Two interesting pieces on influence in the last few days. Firstly, at the Web Expo 2.0 in Berlin, Nate Elliot of Jupiter did an interesting session on who really influences you in his talk
The Future of Influence, from whence comes this matrix wot I made:
In essence, his argument is that we trust people like us a lot, and our friends most, especially when they respond to our Requests for Information. No real surprises there, its the current mantra (what his real angle was about is what marketers can do, which was focus on the "personal, unsolicited box" - illuminating in a sort of Beacon privacy worrying way). However, Nate's main talk was on New vs Classic influentials - the "Gladwellian Tipping Pointers" being the Classics, the "Wired Generation" being the New. Got a Blog, on Twitter, comment on forums? You are a New influencer.
But I must say I was a bit surprised that the Mantra was still being used, as in my experience I (and sundry oddball others) do tend to trust friends for some things, but not big things that we don't think they know a lot about. In that respect I do like the "Solicited, Broadcast" model - or even the "Unsolicited" model if it has people with expertise doing reviews - or just sheer numbers like on Amazon. That I am not alone has been brought out by
an interesting piece of research by....Jupiter Research. I saw it
on C:Net via
Profy:
Facebook likes to trumpet the value of "trusted referrals"-- recommendations and ads with the endorsements of members of your friends list. But a new study from Jupiter Research, commissioned by analytics company BuzzLogic, says that consumer purchases are more likely to be influenced by what they read on a blog versus what their social-networking rosters recommend.
Half of all those surveyed who identify as "blog readers" (people who read more than one blog per month, a fifth of total survey respondents) say that blogs are important to them when it comes to making purchasing decisions. But they don't necessarily find them to be all that reliable: only 15 percent of blog readers, and five percent of all those surveyed said that in the past year they had trusted a blog to help them make a purchase decision.

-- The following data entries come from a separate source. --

-- ==== Sys2Proof/Machine/Fp.lean ====
section
/-!
DEFINITION. Floating point (R261 to R273, R326, R334): values of codes, one rounding of an exact value, exact sums and
products, division, square roots, conversions, and the correctly rounded elementary functions.
-/

namespace Sys2Proof.Machine

open Sys2Proof

/-- A binary format: exponent bits and fraction bits (R261). -/
structure Fmt where
  ebits : Nat
  mbits : Nat
deriving DecidableEq, Repr

/-- The formats F64, F32, F16 and BF16. -/
def fmt64 : Fmt := ⟨11, 52⟩
def fmt32 : Fmt := ⟨8, 23⟩
def fmt16 : Fmt := ⟨5, 10⟩
def fmtB16 : Fmt := ⟨8, 7⟩

/-- The format of the elements of a float tag (R254). -/
def fmtOf : Tag → Fmt
  | .f64 => fmt64
  | .f32x2 => fmt32
  | .f16x4 => fmt16
  | _ => fmtB16

/-- The exponent bias. -/
def Fmt.bias (f : Fmt) : Nat := 2 ^ (f.ebits - 1) - 1

/-- The code of +∞. -/
def Fmt.infCode (f : Fmt) : Nat := (2 ^ f.ebits - 1) * 2 ^ f.mbits

/-- The weight of the sign bit. -/
def Fmt.signBit (f : Fmt) : Nat := 2 ^ (f.ebits + f.mbits)

/-- The default NaN (R261). -/
def Fmt.nan (f : Fmt) : Nat := f.infCode + 2 ^ (f.mbits - 1)

/-- The exponent of the least significant bit of a subnormal number. -/
def Fmt.qmin (f : Fmt) : Int := 1 - (f.bias : Int) - (f.mbits : Int)

/-- A code with a sign. -/
def Fmt.signed (f : Fmt) (neg : Bool) (mag : Nat) : Nat := if neg then f.signBit + mag else mag

/-- What a code means: a NaN, an infinity, or (−1)^neg · m · 2^e. -/
inductive FV where
  | nan (signalling : Bool)
  | inf (neg : Bool)
  | fin (neg : Bool) (m : Nat) (e : Int)
deriving DecidableEq, Repr

/-- The value of a code (R261, R262: subnormals in full). -/
def Fmt.value (f : Fmt) (c : Nat) : FV :=
  let neg := c / f.signBit % 2 == 1
  let ex := c / 2 ^ f.mbits % 2 ^ f.ebits
  let fr := c % 2 ^ f.mbits
  if ex = 2 ^ f.ebits - 1 then
    if fr = 0 then .inf neg else .nan (fr < 2 ^ (f.mbits - 1))
  else if ex = 0 then .fin neg fr f.qmin
  else .fin neg (2 ^ f.mbits + fr) (f.qmin + (ex - 1 : Nat))

/-- The flags of R265 by bit. -/
def flagIV : Nat := 1
def flagDZ : Nat := 2
def flagOF : Nat := 4
def flagUF : Nat := 8
def flagNX : Nat := 16
def flagRange : Nat := 32
def flagWsumInv : Nat := 64

/-- A result code with the flags it sets. -/
abbrev FRes := Nat × Nat

/-- 2^e of an exponent that is not negative; 1 otherwise. -/
def pow2 (e : Int) : Nat := 2 ^ e.toNat

/-- An overflowing result (R262). -/
def overflowCode (f : Fmt) (r : Rnd) (neg : Bool) : Nat :=
  let up := match r with
    | .rn => true
    | .rz => false
    | .ru => !neg
    | .rd => neg
  f.signed neg (if up then f.infCode else f.infCode - 1)

/-- Whether a magnitude with remainder `rem` of 2·`half` above `mant` rounds away from zero (R262). -/
def roundsUp (r : Rnd) (neg : Bool) (mant rem half : Nat) : Bool :=
  match r with
  | .rn => rem > half || (rem == half && mant % 2 == 1)
  | .rz => false
  | .ru => rem > 0 && !neg
  | .rd => rem > 0 && neg

/-- One rounding of the value (−1)^neg · (m + s) · 2^e to a format, where s is 0, or lies strictly between 0 and 1 when
`sticky` is set; m then has more bits than the format. Tininess is judged after rounding (R262). -/
def roundTo (f : Fmt) (r : Rnd) (neg : Bool) (m : Nat) (e : Int) (sticky : Bool := false) : FRes :=
  if m = 0 ∧ sticky = false then (f.signed neg 0, 0)
  else
    let mm := m * 4 + bit sticky
    let e4 := e - 2
    let top := e4 + (mm.log2 : Int)
    let qn := top - (f.mbits : Int)
    let q := if qn < f.qmin then f.qmin else qn
    let sh := q - e4
    if sh ≤ 0 then
      let code := mm * pow2 (-sh) + (q - f.qmin).toNat * 2 ^ f.mbits
      if code ≥ f.infCode then (overflowCode f r neg, flagOF ||| flagNX) else (f.signed neg code, 0)
    else
      let d := pow2 sh
      let mant := mm / d
      let rem := mm % d
      let mant' := mant + bit (roundsUp r neg mant rem (d / 2))
      let code := mant' + (q - f.qmin).toNat * 2 ^ f.mbits
      let inexact := rem ≠ 0
      if code ≥ f.infCode then (overflowCode f r neg, flagOF ||| flagNX)
      else
        -- tiny: rounded with an unbounded exponent it stays below the least normal number
        let dn := pow2 (qn - e4)
        let un := mm / dn + bit (roundsUp r neg (mm / dn) (mm % dn) (dn / 2))
        let tiny := qn < f.qmin ∧ ¬ (qn + 1 = f.qmin ∧ un = 2 ^ (f.mbits + 1))
        (f.signed neg code, if inexact then (if tiny then flagUF ||| flagNX else flagNX) else 0)

/-- IV for a signalling NaN. -/
def FV.snan : FV → Nat
  | .nan true => flagIV
  | _ => 0

/-- Whether a value is a NaN. -/
def FV.isNan : FV → Bool
  | .nan _ => true
  | _ => false

/-- A value with its sign inverted. -/
def FV.neg : FV → FV
  | .nan s => .nan s
  | .inf n => .inf (!n)
  | .fin n m e => .fin (!n) m e

/-- The exact product of two values with the flags of the multiplication itself (R263, R267, R325). -/
def FV.mul : FV → FV → FV × Nat
  | .nan s, y => (.nan false, (FV.nan s).snan ||| y.snan)
  | x, .nan s => (.nan false, (FV.nan s).snan ||| x.snan)
  | .inf a, .inf b => (.inf (a != b), 0)
  | .inf a, .fin b m _ => if m = 0 then (.nan false, flagIV) else (.inf (a != b), 0)
  | .fin a m _, .inf b => if m = 0 then (.nan false, flagIV) else (.inf (a != b), 0)
  | .fin a m e, .fin b n k => (.fin (a != b) (m * n) (e + k), 0)

/-- The least exponent among finite terms. -/
def minExp : List FV → Int → Int
  | [], d => d
  | .fin _ _ e :: ts, d => minExp ts (if e < d then e else d)
  | _ :: ts, d => minExp ts d

/-- The exact sum of the finite terms in units of 2^q. -/
def sumUnits (q : Int) : List FV → Int
  | [] => 0
  | .fin n m e :: ts =>
    let u : Int := (m * pow2 (e - q) : Nat)
    (if n then -u else u) + sumUnits q ts
  | _ :: ts => sumUnits q ts

/-- Whether every term is a zero of the given sign. -/
def allZeros (neg : Bool) (ts : List FV) : Bool :=
  ts.all fun t => match t with
    | .fin n 0 _ => n == neg
    | _ => false

/-- The exact sum of terms, rounded once, with the zero, infinity and NaN rules of R267. -/
def sumRound (f : Fmt) (r : Rnd) (ts : List FV) : FRes :=
  let fl := ts.foldl (fun a t => a ||| t.snan) 0
  if ts.any FV.isNan then (f.nan, fl)
  else
    let pi := ts.contains (.inf false)
    let ni := ts.contains (.inf true)
    if pi && ni then (f.nan, fl ||| flagIV)
    else if pi then (f.signed false f.infCode, fl)
    else if ni then (f.signed true f.infCode, fl)
    else
      let q := minExp ts 5000
      let z := sumUnits q ts
      if z = 0 then
        let neg := if allZeros false ts then false else if allZeros true ts then true else r == .rd
        (f.signed neg 0, fl)
      else
        let x := roundTo f r (z < 0) z.natAbs q
        (x.1, fl ||| x.2)
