/-- The word completes for the threads in `oks`; every issuing thread in `xs` goes on (R176). It may have to wait for
entries, requests or queue room (R72, R83, R178), and a region that its quota cannot hold overflows (R83).
(DEDUCED, log entries 11, 22 and 89.) -/
def State.complete (s : State) (g : Group) (b : Block) (xs : List Thread) (oks : List (Thread × Eff)) : Out :=
  let pinned := groupPinned xs
  let busy := pinned && oks.any fun o => o.2.outside && (s.outstanding b.uid o.1.tid || s.pendingOf b.uid o.1.tid
    || o.2.effects.any fun f => f.pieces.any fun p => s.lockedOut s.sched.nextId p)
  let open1 := (oks.filter fun o => pinned && o.2.outside && s.openOf b.uid o.1.tid).map fun o => o.1.tid
  let full := pinned && oks.any fun o => o.2.commandMasks.any fun m => !(s.queueRoom b.core m)
  if busy || full then .next (s.stall g.gid)
  else if !open1.isEmpty then
    -- a thread drawn into a pinned group commits what it has open, so that its writes keep their order (log entry 11)
    .next (((s.commit b.uid open1).updBlock b.uid fun k => k.updThreads fun x =>
      if open1.contains x.tid then { x with pinned := true, perf := true } else x).stall g.gid)
  else
    let s1 := (s.putLanes b g.gid pinned oks).branchTrace g b pinned xs oks
    if !pinned && decide (s.entriesTaken s1.items b > b.quota) && decide (entriesUsed s1.items b.uid > entriesUsed s.items b.uid) then
      if s.drains b.uid then .next (s.stall g.gid) else .next (s.overflow g b)
    else if portFull s1 b.core g.part pinned oks then .next (s.stall g.gid)
    else .next ((s1.stepPcs b xs oks).regroup g.gid)

/-- Threads that take ALIGN in one word report the offset of the lowest misaligned lane (R237). -/
def alignedTraps (ts : List (Nat × Nat × Nat)) : List (Nat × Nat × Nat) :=
  match ts.find? fun t => t.2.1 == cAlign with
  | some l => ts.map fun t => if t.2.1 = cAlign then (t.1, t.2.1, l.2.2) else t
  | none => ts

/-- The outcomes of a word's threads combine (R239): `go` completes it for the threads that pass. `leads` marks a word that
acts for its group: when its leader traps, the others complete it (R142). -/
def State.combine (s : State) (leads : Bool) (g : Group) (b : Block) (xs : List Thread) (rs : List (Thread × LaneRes Eff))
    (go : State → List Thread → List (Thread × Eff) → Out) : Out :=
  match firstNoMem rs with
  | some a => .fault (.noSuchAddress a)
  | none =>
    match firstPoison rs with
    | some tid => .next (s.consumePoison b.uid tid)
    | none =>
      if anyWait rs then .next (s.stall g.gid)
      else
        let s0 := s.dropAsks s.sched.cur
        match alignedTraps (trapsOf rs), faultsOf rs with
        | [], [] => go s0 xs (oksOf rs)
        | [], fs => .next (s0.park g.gid fs g.pc)
        | ts, fs =>
          let s1 := s0.takeTraps g.gid ts g.pc
          if s0.tmode b.ctx then .next s1
          else if fs ≠ [] then .next (s1.park g.gid fs g.pc)
          else if (groupPinned xs && !leads) ∨ s1.group? g.gid = none then .next s1
          else go s1 (xs.filter fun x => !(ts.any fun t => t.1 == x.tid)) (oksOf rs)

/-! ### Checked mode (R444 to R447) -/

/-- A mismatch of a unit is counted (R446): the count after it. Units: class 0 or 1, core, partition and lane, or the
Press of a quad, as %unit numbers them. (DESIGN CHOICE, log entry 111.) -/
def State.countMismatch (s : State) (unit : Nat) : State × Nat :=
  let w := s.sdcWindow unit
  let last := lookupD (0, w) unit s.rel.mismatches
  let n := if last.2 = w then last.1 + 1 else 1
  ({ s with rel := { s.rel with mismatches := setAt unit (n, w) s.rel.mismatches } }, n)

/-- An error record (R442): written to the ring, dropped when it is full, not kept while ERRBASE is 0 (R443).
(DESIGN CHOICE, log entry 112.) -/
def State.errorRecord (s : State) (kind store unit ctx paddr blk syn : Nat) : State :=
  let r := s.rel
  let seq := r.errseq
  let s1 := { s with rel := { r with errseq := (seq + 1) % 2 ^ 32 } }
  let s2 :=
    if r.errbase = 0 then s1
    else if (r.errprod + 2 ^ 64 - r.errcons) % 2 ^ 64 ≥ 2 ^ (r.errlog2 + 4) then
      { s1 with rel := { s1.rel with errlost := if r.errlost < 2 ^ 64 - 1 then r.errlost + 1 else r.errlost } }
    else
      let t := s1.devWrite (r.errbase + 32 * (r.errprod % 2 ^ (r.errlog2 + 4)))
        (natToBytes 8 (kind + store * 2 ^ 8 + unit * 2 ^ 16 + ctx * 2 ^ 32) ++ natToBytes 8 (paddr % 2 ^ 55)
          ++ natToBytes 8 (blk % 2 ^ 32 + seq * 2 ^ 32) ++ natToBytes 8 syn)
      { t with rel := { t.rel with errprod := (r.errprod + 1) % 2 ^ 64 } }
  s2.postEvent 7 ctx s2.rel.errprod

/-- SYN of R442 from the three registers of R402. -/
def synOf (syndrome unit tilexy : Nat) : Nat := syndrome + unit * 2 ^ 12 + tilexy * 2 ^ 33

/-- A lasting fault of a core (R447): it is fenced, and every resident block relocates; the failing block keeps what SDC
is to report. -/
def State.fenceCore (s : State) (core uid : Nat) (tids : List Nat) (syndrome unit tilexy : Nat) : State :=
  let s1 := { s with rel := { s.rel with fencedCores := setBit s.rel.fencedCores core } }
  let s2 := s1.updBlock uid fun b => { b with sdc := some (tids, syndrome, unit, tilexy) }
  s2.relocateBlocks (s2.blocks.filter fun b => b.core == core && b.st == .resident)

/-- Two results of a thread disagree in checked mode (R445): `kind` is the KIND of %syndrome.
(DESIGN CHOICE, log entry 28.) -/
def State.mismatch (s : State) (g : Group) (b : Block) (xs : List Thread) (lane kind : Nat) (special : Bool) : State :=
  let unit := bit special + b.core * 2 ^ 3 + g.part * 2 ^ 13 + lane * 2 ^ 16
  let s1 := { s with sched := { s.sched with glitch := none } }
  let r := s1.countMismatch unit
  let syndrome := kind + (if r.2 < 255 then r.2 else 255) * 2 ^ 4
  if r.2 < s.rel.sdclimit then
    let s2 := r.1.errorRecord 5 0 b.core b.ctx 0 b.blk (synOf syndrome unit 0)
    if groupPinned xs then s2 else s2.reenter g.gid false
  else
    let s2 := r.1.errorRecord 6 0 b.core b.ctx 0 b.blk (synOf syndrome unit 0)
    s2.fenceCore b.core b.uid (xs.map Thread.tid) syndrome unit 0

/-- The glitch that this issue meets, in a block of a checked launch: that of the datapath or of the special-function
unit of the home lane of one of its threads, or of the lane above, on which the thread is computed again (R444, R445). `kind` is the KIND of %syndrome. (DESIGN CHOICE, log entry 28.) -/
def State.glitchOf (s : State) (b : Block) (act : List Thread) (kind : Nat) : Option (Nat × Bool) :=
  match s.sched.glitch, s.launch? b.launch with
  | some (lane, special), some l =>
    if l.checked && special == (kind == 2) && act.any fun x => laneOf x.tid == lane || (laneOf x.tid + 1) % 32 == lane then
      some (lane, special)
    else none
  | _, _ => none

/-- A word whose results disagree is not performed (R445); every other goes on. -/
def State.compared (s : State) (g : Group) (b : Block) (act : List Thread) (kind : Nat) (go : Out) : Out :=
  match s.glitchOf b act kind with
  | some (l, special) => .next (s.mismatch g b (g.issuers b) l kind special)
  | none => go

/-! ### Words -/

/-- Whether an acquire or a release of a scope by a thread waits for what the loss of a port or of a peer may cut off: one of pool
scope, or of system scope while a write of the thread awaits its peer (R101 step 5, R108). (DEDUCED, log entry 33.) -/
def State.mayBeCut (s : State) (uid tid : Nat) (sc : Scope) : Bool :=
  sc == .pool || (sc == .system && s.items.any fun i => i.blk == uid && i.tid == tid && i.committed.isSome
    && i.eff.pieces.any fun p => p.peer.isSome)

/-- Whether a thread's returning atomic has not returned (note 4 of R129), or an acquire or release of it is not performed that
may be cut off: its group issues nothing before. (DEDUCED, log entry 33.) -/
def State.awaiting (s : State) (uid tid : Nat) : Bool :=
  (s.reqs.any fun r => r.blk == uid && r.tid == tid && (r.isAtom || (s.mayBeCut uid tid r.scope && match r.kind with
    | .load _ _ _ acq => acq
    | _ => false)))
  || s.items.any fun i => i.blk == uid && i.tid == tid && i.committed.isSome && match i.eff with
    | .release _ _ sc => s.mayBeCut uid tid sc
    | _ => false
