/-- What walks have given the places of a flush goes once its lines are dropped, but for what extents still hold. -/
def State.dropWalked (s : State) (v : ObjInv) : State :=
  let held := s.caches.extents.flatMap s.walkedOf
  { s with caches := { s.caches with walked := s.caches.walked.filter fun w => !(v.covers w.ctx w.obj w.off) || held.contains w } }

/-- An invalidation begins: its extents go, its L1 lines go, and the instances with open entries translated through them are
discarded (R53 steps 1 and 3). (DEDUCED, log entry 62.) -/
def State.invalidate (s : State) (v : ObjInv) : State :=
  let v' := { v with lines := if v.flush then s.linesNamed v else [] }
  let s1 := ({ s.bump with
    caches := { s.caches with extents := s.caches.extents.filter fun x => !(v.removes x)
                              asks := s.caches.asks.filter fun a => !(v.covers a.ctx a.obj (if a.peer.isSome then a.off else a.off * 4096)) }
    invs := s.invs ++ [v'] }).dropNamed v
  let open0 := distinct ((s1.items.filter fun i => i.committed.isNone && v.stops i).map fun i => (i.blk, i.tid))
  open0.foldl (fun s q =>
    if s.items.any fun i => i.blk == q.1 && i.tid == q.2 && i.committed.isNone && v.stops i then s.redoGroup q.1 q.2 else s) s1

/-- OBJINV: the invalidation begins; it completes out of order (R53, R427). -/
def execObjinv (cmd : Command) (s : State) : Out :=
  if commandWithin cmd (2 ^ 32) (2 ^ 32) (2 ^ 32) 2 = false ∨ (s.ctx? cmd.ctx).isNone then s.malformedCmd 0x03
  else .next (s.invalidate { id := s.sched.nextId, cmd := s.cmdIdx, ctx := cmd.ctx, obj := cmd.w1, first := cmd.w2,
                             count := cmd.w3, flush := cmd.w4 == 1 })

/-- Whether every request and entry that an invalidation found has been performed (R53 steps 2 and 3), and every commit-class word
that keeps places it translated. (DEDUCED, log entry 62.) -/
def State.invalidated (s : State) (v : ObjInv) : Bool :=
  (s.reqs.all fun r => !(decide (r.id < v.id) && r.pieces.any v.hits))
  && (s.items.all fun i => !(decide (i.id < v.id) && v.stops i))
  && s.blocks.all fun b => b.threads.all fun x => !(x.mid && x.kept.pieces.any v.hits)

/-- The segments of pools that an invalidation returns to use (R105): an object covered whole whose entry has LOST 0.
(DESIGN CHOICE, log entry 106.) -/
def State.regained (s : State) (v : ObjInv) : State :=
  let whole := match s.entryNow v.ctx v.obj with
    | some e => !(entryLost e) && (v.count == 0 || (v.first == 0 && decide (entryLen e ≤ 65536 * v.count)))
    | none => v.count == 0
  if whole && !v.ats then { s with ports := s.ports.map fun p => { p with lostSegs := p.lostSegs.filter fun o => o != (v.ctx, v.obj) } }
  else s

/-- OBJINV_COMPLETE: the invalidation `id` is complete: with FLUSH its lines are dropped, and its command, or the host, learns
of it. (DEDUCED, log entry 61.) -/
def execObjinvComplete (s : State) : Out :=
  match s.invs.find? fun v => v.id == s.sched.args.id with
  | none => notNow "objinvComplete: no such invalidation"
  | some v =>
    if s.invalidated v = false then notNow "objinvComplete: a request or an entry is not performed"
    else
      let lines := if v.flush then distinct (v.lines ++ s.linesNamed v) else []
      let s0 := ({ s with invs := s.invs.filter fun w => w.id != v.id }.flushLines lines).dropNamed v
      let s1 := (if v.flush then s0.dropWalked v else s0).regained v
      if v.ats then .next { s1 with link := { s1.link with atsDone := s1.link.atsDone ++ [v.cmd] } } else s1.finishCommand v.cmd 0x03 0 0

/-! ### Fault answers (R51, R90, R145, R149, R184) -/

/-- A command that waits on a fault record learns its answer. (DEDUCED, log entry 37.) -/
def Cmd.answered (c : Cmd) (r : FaultRec) (fail : Bool) : Cmd :=
  if c.ctx = r.ctx ∧ c.waits.contains r.seq then
    { c with waits := c.waits.filter (fun q => q != r.seq), lost := if fail then c.lost ++ [(r.obj, r.unit)] else c.lost }
  else c

/-- A block whose save or exit record waits on a fault record learns its answer. -/
def Block.answered (b : Block) (r : FaultRec) (fail : Bool) : Block :=
  if b.ctx = r.ctx ∧ b.exitWait.contains r.seq then
    { b with exitWait := b.exitWait.filter (fun q => q != r.seq), lost := if fail then b.lost ++ [(r.obj, r.unit)] else b.lost }
  else b

/-- Entries of page launches held on a fault record: RETRY makes one with no other record ready, FAIL gives it outcome
INVALID (R90). -/
def State.answerEntries (s : State) (r : FaultRec) (fail : Bool) : State :=
  let mine := s.launches.filter fun l => l.ctx == r.ctx && l.held.any fun h => h.2 == r.seq
  mine.foldl (fun s l =>
    let hit := (l.held.filter fun h => h.2 == r.seq).map Prod.fst
    if fail then
      hit.foldl (fun s i => s.invalidEntry l.id i (((s.entryBlock l.id i).map Block.pgno).getD 0)) s
    else s.updLaunch l.id fun l =>
      let rest := l.held.filter fun h => h.2 != r.seq
      { l with held := rest ++ (hit.filter fun i => !(rest.any fun h => h.1 == i)).map fun i => (i, 0) }) s

/-- A record is answered: all that waits on it learns the answer, and so does each peer whose request met it (R51, R107). -/
def State.answerRecord (s : State) (r : FaultRec) (fail : Bool) : State :=
  let s1 := s.answerGroups r.ctx r.seq r.obj fail
  let s2 := { s1 with
    faults := s1.faults.filter fun q => !(q.ctx == r.ctx && q.seq == r.seq)
    engines := { s1.engines with cmds := s1.engines.cmds.map fun (c : Cmd) => c.answered r fail }
    blocks := s1.blocks.map fun (b : Block) => b.answered r fail }
  r.remote.foldl (fun s q =>
    s.send { peer := q.1, obj := q.2.1, off := q.2.2.1, len := q.2.2.2, op := if fail then 12 else 11, data := 0 }) (s2.answerEntries r fail)

/-- FAULTANS: the answer RETRY or FAIL to a fault record releases everything that waits on it (R51).
(DEDUCED, log entry 59.) -/
def execFaultans (cmd : Command) (s : State) : Out :=
  if commandWithin cmd (2 ^ 32) 2 1 1 = false then s.malformedCmd 0x04
  else match s.faults.find? fun r => r.ctx == cmd.ctx && r.seq == cmd.w1 && r.written with
    | none => s.finishCommand s.cmdIdx 0x04 3 0
    | some r =>
      (s.answerRecord r (cmd.w2 == 1)).finishCommand s.cmdIdx 0x04 0 0

/-! ### Pre-emption (R250) -/

/-- PREEMPT: every resident block of the context is to be saved, and none is placed until RESUME (R250).
(DEDUCED, log entry 59.) -/
def execPreempt (cmd : Command) (s : State) : Out :=
  if commandWithin cmd 1 1 1 1 = false ∨ (s.ctx? cmd.ctx).isNone then s.malformedCmd 0x05
  else
    let s1 := s.updCtx cmd.ctx fun c =>
      { c with preempted := true, preempts := c.preempts ++ [s.cmdIdx], saved := if c.preempts.isEmpty then 0 else c.saved }
    .next ((s1.blocks.filter fun b => b.ctx == cmd.ctx && b.st == .resident).foldl (fun s b => s.beginSave b.uid .preempt) s1)

/-- RESUME: the saved blocks of the context return to PENDING (R250), and those PENDING are placeable from now (R227). -/
def execResume (cmd : Command) (s : State) : Out :=
  if commandWithin cmd 1 1 1 1 = false ∨ (s.ctx? cmd.ctx).isNone then s.malformedCmd 0x06
  else
    let s1 := s.updCtx cmd.ctx fun c => { c with preempted := false }
    let bs := s1.blocks.filter fun b => b.ctx == cmd.ctx && b.st == .saved && b.save == some .preempt
      && (s1.gangOf b).all fun k => k.st == .saved || k.ended
    let s2 := { s1 with blocks := s1.blocks.map fun (b : Block) =>
      if b.ctx = cmd.ctx ∧ b.st = BState.pending then { b with pendSince := s.sched.now } else b }
    (bs.foldl (fun (s : State) b => s.toPending b.uid) s2).finishCommand s.cmdIdx 0x06 0 bs.length

/-! ### Slots (R220, R430, R431) -/

/-- The slot of a user queue: 0xFFFF where it is unmapped. -/
def State.mapped (s : State) (q : Nat) : Nat := lookupD 0xFFFF q s.queues.qmap

/-- QMAP of a queue set. -/
def State.setMap (s : State) (q v : Nat) : State :=
  let rest := s.queues.qmap.filter fun e => e.1 != q
  { s with queues := { s.queues with qmap := if v = 0xFFFF then rest else setAt q v rest } }

/-- A slot bound to a user queue by its QCB (R430, R431). (DEDUCED, log entry 60.) -/
def State.boundSlot (s : State) (q prio : Nat) : Slot :=
  let a := s.qcbAt q
  let d0 := s.mem.read a 8
  let d2 := s.mem.read (a + 16) 8
  { bound := true, queue := q, ctx := bits d2 0 16, prio := prio, ring := bits d0 0 52, log2n := bits d0 52 4,
    head := s.mem.read (a + 8) 4, tail := s.mem.read (a + 12) 4, eff := bits d2 19 3, since := s.sched.now }

/-- SLOTBIND: a free slot takes a user queue, with HEAD and TAIL as its QCB holds them (R431); it waits for the firmware core (R437,
R471). (DEDUCED, log entry 60.) -/
def execSlotbind (cmd : Command) (s : State) : Out :=
  if s.fw.running = false then notNow "slotbind: the firmware core does not run"
  else if commandWithin cmd 64 4096 8 1 = false then s.malformedCmd 0x07
  else if (s.queues.slots.getD cmd.w1 {}).bound then s.finishCommand s.cmdIdx 0x07 4 0
  else if s.hbmHas (s.qcbAt cmd.w2) 64 = false then .fault (.noSuchAddress (s.qcbAt cmd.w2))
  else
    let q := s.boundSlot cmd.w2 cmd.w3
    if q.log2n < 4 then s.malformedCmd 0x07
    else ((s.updSlot cmd.w1 fun _ => q).setMap cmd.w2 cmd.w1).finishCommand s.cmdIdx 0x07 0 0

/-- A slot gives its queue up: the queue is unmapped, a head still WAITING stays in the ring, and HEAD is written (R431). -/
def State.unbindSlot (s : State) (i : Nat) : State :=
  let q := s.queues.slots.getD i {}
  let s1 := (s.setMap q.queue 0xFFFF).writeHead q
  { s1 with launches := s1.launches.filter fun (l : Launch) => !(some l.id == q.launch && l.st == LState.waiting) }.updSlot i
    fun q => { q with bound := false, launch := none }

That's still higher than the number of people who said they used social-network recommendations, though: ten percent of "blog readers," and four percent of all those surveyed.
Results of the survey are similar when it comes to advertising: a quarter of "blog readers" say they trust ads on blogs that they read (versus 43 percent on "familiar" or mainstream media sites), but a slightly lower 19 percent say they trust the ads on social networks.
Are these contradictory - at first I thought so, but then realised they were just starting to be very specific in niche categories. Bloggers who I read I begin to trust over time - and I interact with them, so they move slowly into the "Personal, Solicited" space. They get there by dint of the huge amount of information they give out about the person - after reading a blog a while, you know whether the writer/s are pimps or genuine, and you can see context up the wazoo. This is why they have a Right to Brand as New Influencers.
As to Social Nets, well there again "it depends". I think we do trust our friends and the People Like Us on a Social Net if we solicit the information we think they are competent to give us (restaurants, cameras etc). (question - is trust higher in an early adoption phase of a network - say Twitter - as we think more people are Like Us?).
But also, clearly, the Punters are ahead of the Marketers here in the big picture - Nate is saying the Marketers best play is to go "Personal, Unsolicited" - ie into SocNet land (think Beacon) - but the users have already sussed this and don't quite trust it so much anymore - even if you do dress it up as seeming to come "solicited" from their activity feeds.
Or maybe because of that.....
Last word to Svetlana Gladkova at Profy:
As a blogger I can’t help but be happy about such a rosy picture of the future with reliable bloggers working with the best advertisers to drive readers into making the right buying decisions.